Mit der Gesundheitsreform werden auch die Beiträge für freiwillig Versicherte erheblich steigen. Bisher bezahlten freiwillig Versicherte in der gesetzlichen Krankenversicherung einen Beitrag der je nach Gesellschaft unterschiedlich war, dabei konnten die freiwillig Versicherten wählen zwischen einem Beitragssatz der ermäßigt oder erhöht war.

Nachfolgend ein Beispiel für einen freiwillig Versicherten mit einem Einkommen von 3.000 Euro im Jahr 2008:

1.)
Bei einem ermäßigten Beitragssatz, also ohne einen Anspruch auf Krankentagegeld, muss man bei einer willkürlich ausgesuchten gesetzlichen Krankenversicherung 13,9 Prozent (13 Prozent + 0,9 Prozent Zwangsbeitrag) bezahlen, dies bedeutet 417,– Euro im Monat.

2.)
Bei einem erhöhten Beitragssatz, also mit Anspruch auf Krankentagegeld ab dem 15. Tag, muss man dann 18,9 Prozent (18 Prozent + 0,9 Zwangsbeitrag) bezahlen, dies bedeutet 567,– Euro monatlich. Bei Anspruch auf Krankentagegeld ab dem 43. Tag bezahlt man 15,2 Prozent (14,3 Prozent + 0,9 Zwangsbeitrag), also 456,– Euro monatlich.
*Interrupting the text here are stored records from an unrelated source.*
/-- The rows of major opcode 0x1b (R49, R50, R54). -/
def pickOpImm32 (f3 f7 rd rs1 imm : Nat) : Option Instr :=
  match f3 with
  | 0 => some (.addiw rd rs1 imm)
  | 1 =>
    match f7 with
    | 0 => some (.slliw rd rs1 (imm % 32))
    | _ => none
  | 5 =>
    match f7 with
    | 0 => some (.srliw rd rs1 (imm % 32))
    | 0x20 => some (.sraiw rd rs1 (imm % 32))
    | _ => none
  | _ => none

/-- The rows of major opcode 0x3b (R49, R50, R54). -/
def pickOp32 (f3 f7 rd rs1 rs2 : Nat) : Option Instr :=
  match f3 with
  | 0 =>
    match f7 with
    | 0 => some (.addw rd rs1 rs2)
    | 0x20 => some (.subw rd rs1 rs2)
    | 1 => some (.mulw rd rs1 rs2)
    | _ => none
  | 1 =>
    match f7 with
    | 0 => some (.sllw rd rs1 rs2)
    | _ => none
  | 4 =>
    match f7 with
    | 1 => some (.divw rd rs1 rs2)
    | _ => none
  | 5 =>
    match f7 with
    | 0 => some (.srlw rd rs1 rs2)
    | 0x20 => some (.sraw rd rs1 rs2)
    | 1 => some (.divuw rd rs1 rs2)
    | _ => none
  | 6 =>
    match f7 with
    | 1 => some (.remw rd rs1 rs2)
    | _ => none
  | 7 =>
    match f7 with
    | 1 => some (.remuw rd rs1 rs2)
    | _ => none
  | _ => none

/-- The rows of major opcode 0x2f (R49, R50, R54). -/
def pickAmo (f3 f7 rd rs1 rs2 : Nat) : Option Instr :=
  match f3 with
  | 2 =>
    match f7 / 4 with
    | 2 => some (.lrW (f7 / 2 % 2) (f7 % 2) rd rs1)
    | 3 => some (.scW (f7 / 2 % 2) (f7 % 2) rd rs1 rs2)
    | 1 => some (.amoswapW (f7 / 2 % 2) (f7 % 2) rd rs1 rs2)
    | 0 => some (.amoaddW (f7 / 2 % 2) (f7 % 2) rd rs1 rs2)
    | 4 => some (.amoxorW (f7 / 2 % 2) (f7 % 2) rd rs1 rs2)
    | 0xc => some (.amoandW (f7 / 2 % 2) (f7 % 2) rd rs1 rs2)
    | 8 => some (.amoorW (f7 / 2 % 2) (f7 % 2) rd rs1 rs2)
    | 0x10 => some (.amominW (f7 / 2 % 2) (f7 % 2) rd rs1 rs2)
    | 0x14 => some (.amomaxW (f7 / 2 % 2) (f7 % 2) rd rs1 rs2)
    | 0x18 => some (.amominuW (f7 / 2 % 2) (f7 % 2) rd rs1 rs2)
    | 0x1c => some (.amomaxuW (f7 / 2 % 2) (f7 % 2) rd rs1 rs2)
    | _ => none
  | 3 =>
    match f7 / 4 with
    | 2 => some (.lrD (f7 / 2 % 2) (f7 % 2) rd rs1)
    | 3 => some (.scD (f7 / 2 % 2) (f7 % 2) rd rs1 rs2)
    | 1 => some (.amoswapD (f7 / 2 % 2) (f7 % 2) rd rs1 rs2)
    | 0 => some (.amoaddD (f7 / 2 % 2) (f7 % 2) rd rs1 rs2)
    | 4 => some (.amoxorD (f7 / 2 % 2) (f7 % 2) rd rs1 rs2)
    | 0xc => some (.amoandD (f7 / 2 % 2) (f7 % 2) rd rs1 rs2)
    | 8 => some (.amoorD (f7 / 2 % 2) (f7 % 2) rd rs1 rs2)
    | 0x10 => some (.amominD (f7 / 2 % 2) (f7 % 2) rd rs1 rs2)
    | 0x14 => some (.amomaxD (f7 / 2 % 2) (f7 % 2) rd rs1 rs2)
    | 0x18 => some (.amominuD (f7 / 2 % 2) (f7 % 2) rd rs1 rs2)
    | 0x1c => some (.amomaxuD (f7 / 2 % 2) (f7 % 2) rd rs1 rs2)
    | _ => none
  | _ => none

/-- The rows of major opcode 0x0b (R49, R50, R54). -/
def pickCustom0 (f3 f7 rd rs1 rs2 imm : Nat) : Option Instr :=
  match f3 with
  | 0 =>
    match f7 with
    | 0 => some (.bget rd rs1)
    | 1 => some (.bgetq rd rs1)
    | 2 => some (.bput rd rs1)
    | 3 => some (.bclr rd rs1)
    | 4 => some (.bpois rd rs1)
    | 5 => some (.bstat rd rs1)
    | 6 => some (.bwait rs1)
    | 7 => some (.btest rd rs1)
    | 8 => some (.brel rs1)
    | 9 => some (.bopen rs1)
    | 0xa => some (.bstw rd rs1 rs2)
    | 0xb => some (.bseal rs1)
    | 0xc => some (.bldw rd rs1 rs2)
    | _ => none
  | 1 =>
    match f7 with
    | 0 => some (.hld rd rs1)
    | 1 => some (.hst rs2 rs1)
    | 2 => some (.hmov rd rs1)
    | 3 => some (.hadv rd rs1)
    | 4 => some (.hginc rd)
    | 5 => some (.hsub rd rs1 rs2)
    | _ => none
  | 2 => some (.hgetf rd rs1 imm)
  | 3 => some (.hsetf rd rs1 imm)
  | 4 => some (.ldq (imm / 1024) (imm / 256 % 4) (imm % 256) rs1 rd)
  | 5 => some (.stp (imm / 1024) (imm / 256 % 4) (imm % 256) rs1 rd)
  | 6 =>
    match f7 with
    | 0 => some (.invr rs1 rs2)
    | 1 => some (.inva)
    | 2 => some (.yld rs1 rs2)
    | 3 => some (.ownq rd rs1)
    | 4 => some (.cntw rs2)
    | 5 => some (.cntr rd rs2)
    | 6 => some (.facq rs2 rs1)
    | 7 => some (.frel rs2 rs1)
    | 8 => some (.far rs2 rs1)
    | 9 => some (.rlq rd rs1)
    | 0xa => some (.stpa rs1 rs2)
    | _ => none
  | _ => none

/-- The rows of major opcode 0x2b (R49, R50, R54). -/
def pickCustom1 (f3 f7 rd rs1 rs2 : Nat) : Option Instr :=
  match f3 with
  | 0 =>
    match f7 with
    | 0 => some (.mma rd rs1 rs2)
    | 1 => some (.mmaz rd rs1 rs2)
    | 2 => some (.mmav rd rs1 rs2)
    | 3 => some (.mmavz rd rs1 rs2)
    | 4 => some (.mdrn rd rs1 rs2)
    | 5 => some (.mmrg rd rs1)
    | 6 => some (.aclr rd)
    | 7 => some (.astat rd rs1)
    | 8 => some (.mmsend rs1 rs2)
    | _ => none
  | 1 =>
    match f7 with
    | 0 => some (.vadd rd rs1 rs2)
    | 1 => some (.vsub rd rs1 rs2)
    | 2 => some (.vmul rd rs1 rs2)
    | 3 => some (.vfma rd rs1 rs2)
    | 4 => some (.vmax rd rs1 rs2)
    | 5 => some (.vmin rd rs1 rs2)
    | 6 => some (.vscl rd rs1 rs2)
    | 7 => some (.vaxpy rd rs1 rs2)
    | 8 => some (.vfill rd rs1)
    | 9 => some (.vcopy rd rs1)
    | 0xa => some (.vexp2 rd rs1)
    | 0xb => some (.vrcp rd rs1)
    | 0xc => some (.vrsq rd rs1)
    | 0xd => some (.vcmplt rd rs1 rs2)
    | 0xe => some (.vcmpeq rd rs1 rs2)
    | 0xf => some (.vsel rd rs1 rs2)
    | 0x10 => some (.vreds rd rs1)
    | 0x11 => some (.vredm rd rs1)
    | 0x12 => some (.vargm rd rs1)
    | 0x13 => some (.verrs rd rs1 rs2)
    | 0x14 => some (.vtrn rd rs1)
    | 0x15 => some (.vcvt rd rs1)
    | _ => none
  | 2 =>
    match f7 with
    | 0 => some (.cvala rd rs1 rs2)
    | 1 => some (.cvalb rd rs1 rs2)
    | 2 => some (.cvqmx rd rs1 rs2)
    | 3 => some (.cvdq rd rs1 rs2)
    | 4 => some (.cvi8 rd rs1)
    | 5 => some (.cvrns rd rs1 rs2)
    | 6 => some (.cvcrt rd rs1)
    | 7 => some (.cvlay rd rs1 rs2)
    | _ => none
  | 3 =>
    match f7 with
    | 0 => some (.cpgo rs1 rs2)
    | 1 => some (.cpstat rd rs1)
    | 2 => some (.cpstop rs1)
    | 3 => some (.cpwait rs1)
    | _ => none
  | 4 =>
    match f7 with
    | 0 => some (.sqltab rs1 rs2)
    | 1 => some (.sqarm rs1 rs2)
    | 2 => some (.sqcoef rd rs1 rs2)
    | 3 => some (.sqhdl rd rs1)
    | 4 => some (.sqpart rs1 rs2)
    | 5 => some (.sqstat rd rs1)
    | 6 => some (.sqdec rd rs1)
    | _ => none
  | _ => none

/-- The rows of major opcode 0x5b (R49, R50, R54). -/
def pickCustom2 (f3 f7 rd rs1 rs2 imm : Nat) : Option Instr :=
  match f3 with
  | 0 =>
    match imm / 1024 with
    | 0 => some (.fset (imm % 1024) rs1)
    | 1 => some (.fclr (imm % 1024) rs1)
    | 2 => some (.ftst rd (imm % 1024))
    | 3 => some (.fwait (imm % 1024))
    | _ => none
  | 1 =>
    match imm / 1024 with
    | 0 => some (.fwclr (imm % 1024))
    | _ => none
  | 2 => some (.bfs (rd * 32 + rs1) imm)
  | 3 => some (.bfc (rd * 32 + rs1) imm)
  | 4 =>
    match imm / 256 with
    | 0 => some (.barv (imm % 256))
    | 1 => some (.barw (imm % 256))
    | 2 => some (.barvw (imm % 256))
    | 3 => some (.semp (imm % 256))
    | 4 => some (.semv (imm % 256))
    | 5 => some (.semtry rd (imm % 256))
    | 6 => some (.mtxl (imm % 256))
    | 7 => some (.mtxu (imm % 256))
    | 8 => some (.mtxtry rd (imm % 256))
    | 9 => some (.barany rd rs1 (imm % 256))
    | _ => none
  | 5 =>
    match f7 with
    | 0 => some (.qpush rd rs1)
    | 1 => some (.qpop rd rs1)
    | 2 => some (.qtry rd rs1)
    | 3 => some (.msend rs1 rs2)
    | 4 => some (.mrecv rd rs1)
    | 5 => some (.mpoll rd rs1)
    | _ => none
  | 6 =>
    match f7 with
    | 0 => some (.hqmake rd rs1)
    | 1 => some (.hqrsv rd rs1 rs2)
    | 2 => some (.hqpub rs1 rs2)
    | 3 => some (.hqpop rd rs1)
    | _ => none
  | 7 =>
    match f7 with
    | 0 => some (.tspawn rd rs1)
    | 1 => some (.tdep rs1 rs2)
    | 2 => some (.tdone rs1)
    | 3 => some (.tnext rd)
    | _ => none
  | _ => none

/-- The rows of major opcode 0x7b (R49, R50, R54). -/
def pickCustom3 (f3 f7 rd rs1 rs2 imm : Nat) : Option Instr :=
  match f3 with
  | 0 => some (.rep rs1 (imm % 8) (imm / 8 % 32) (imm / 256))
  | 1 =>
    match f7 with
    | 0 => some (.halt rs1)
    | 1 => some (.tail)
    | 2 => some (.yield)
    | 3 => some (.grpq rd rs1)
    | 4 => some (.prio rs1)
    | _ => none
  | 2 =>
    match f7 with
    | 0 => some (.tlbi rs1 rs2)
    | 1 => some (.tlbsync)
    | 2 => some (.pswap rs1)
    | 3 => some (.elog rd)
    | 4 => some (.einj rs1 rs2)
    | _ => none
  | _ => none

/-- The row a word selects by its major opcode, funct3 and funct7 (R49, R50, R54), with the fields read from the word. -/
def pick (w : Nat) : Option Instr :=
  let rd := field w 7 5
  let f3 := field w 12 3
  let rs1 := field w 15 5
  let rs2 := field w 20 5
  let f7 := field w 25 7
  let imm := field w 20 12
  let imm20 := field w 12 20
  match field w 0 7 with
  | 0x37 => some (.lui rd imm20)
  | 0x17 => some (.auipc rd imm20)
  | 0x6f => some (.jal rd (jOff imm20))
  | 0x67 => pickJalr f3 rd rs1 imm
  | 0x63 => pickBranch f3 f7 rd rs1 rs2
  | 0x03 => pickLoad f3 rd rs1 imm
  | 0x23 => pickStore f3 f7 rd rs1 rs2
  | 0x13 => pickOpImm f3 rd rs1 imm
  | 0x33 => pickOp f3 f7 rd rs1 rs2
  | 0x0f => pickMiscMem f3 rd rs1 imm
  | 0x73 => pickSystem f3 rd rs1 imm
  | 0x1b => pickOpImm32 f3 f7 rd rs1 imm
  | 0x3b => pickOp32 f3 f7 rd rs1 rs2
  | 0x2f => pickAmo f3 f7 rd rs1 rs2
  | 0x0b => pickCustom0 f3 f7 rd rs1 rs2 imm
  | 0x2b => pickCustom1 f3 f7 rd rs1 rs2
  | 0x5b => pickCustom2 f3 f7 rd rs1 rs2 imm
  | 0x7b => pickCustom3 f3 f7 rd rs1 rs2 imm
  | _ => none

/-- The instruction a word holds, or why it holds none (R44, R48, R51). -/
def decodeWord (w : Nat) : Except DecodeError Instr :=
  if w % 4 ≠ 3 then .error .notWord
  else if w / 4 % 8 = 7 then .error .longer
  else match pick w with
    | none => .error .unassigned
    | some i => if i.wf && encode i == some w then .ok i else .error .field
Einheitsbeitrag auch für freiwillig Versicherte

Mit der Gesundheitsreform zahlt der freiwillig Versicherte den Einheitsbeitrag, der von der Bundesregierung im November. festgelegt wird. Experten gehen dabei von einem Beitragssatz aus der bei 15,5 bis 15,8 liegen wird. Damit verliert ein Selbstständiger der freiwillig Versichert ist ab 2009 automatisch seinen Anspruch auf Krankentagegeld. Will der Selbstständige und freiwillig Versicherte weiterhin einen Anspruch auf Krankentagegeld haben muss dies in einem Zusatztarif abgeschlossen werden. Leider ist noch nicht bekannt was dieser Zusatztarif kosten wird aber man scheint sich dann auch 3 Jahre binden müssen, will man diesen Tarif abschließen. Wer freiwillig Versichert ist und noch gesund sollte deshalb auch die Möglichkeit in die PKV zu wechseln, in Betracht ziehen. Dabei sollte aber unbedingt an die persönliche Situation gedacht werden. Muss der freiwillig Versicherte jetzt oder in Zukunft Frau und Kinder mitversichern bleibt die GKV erste Wahl wegen der kostenlosen Mitversicherung.

Anzeige / Inserat

Ihre Gedanken...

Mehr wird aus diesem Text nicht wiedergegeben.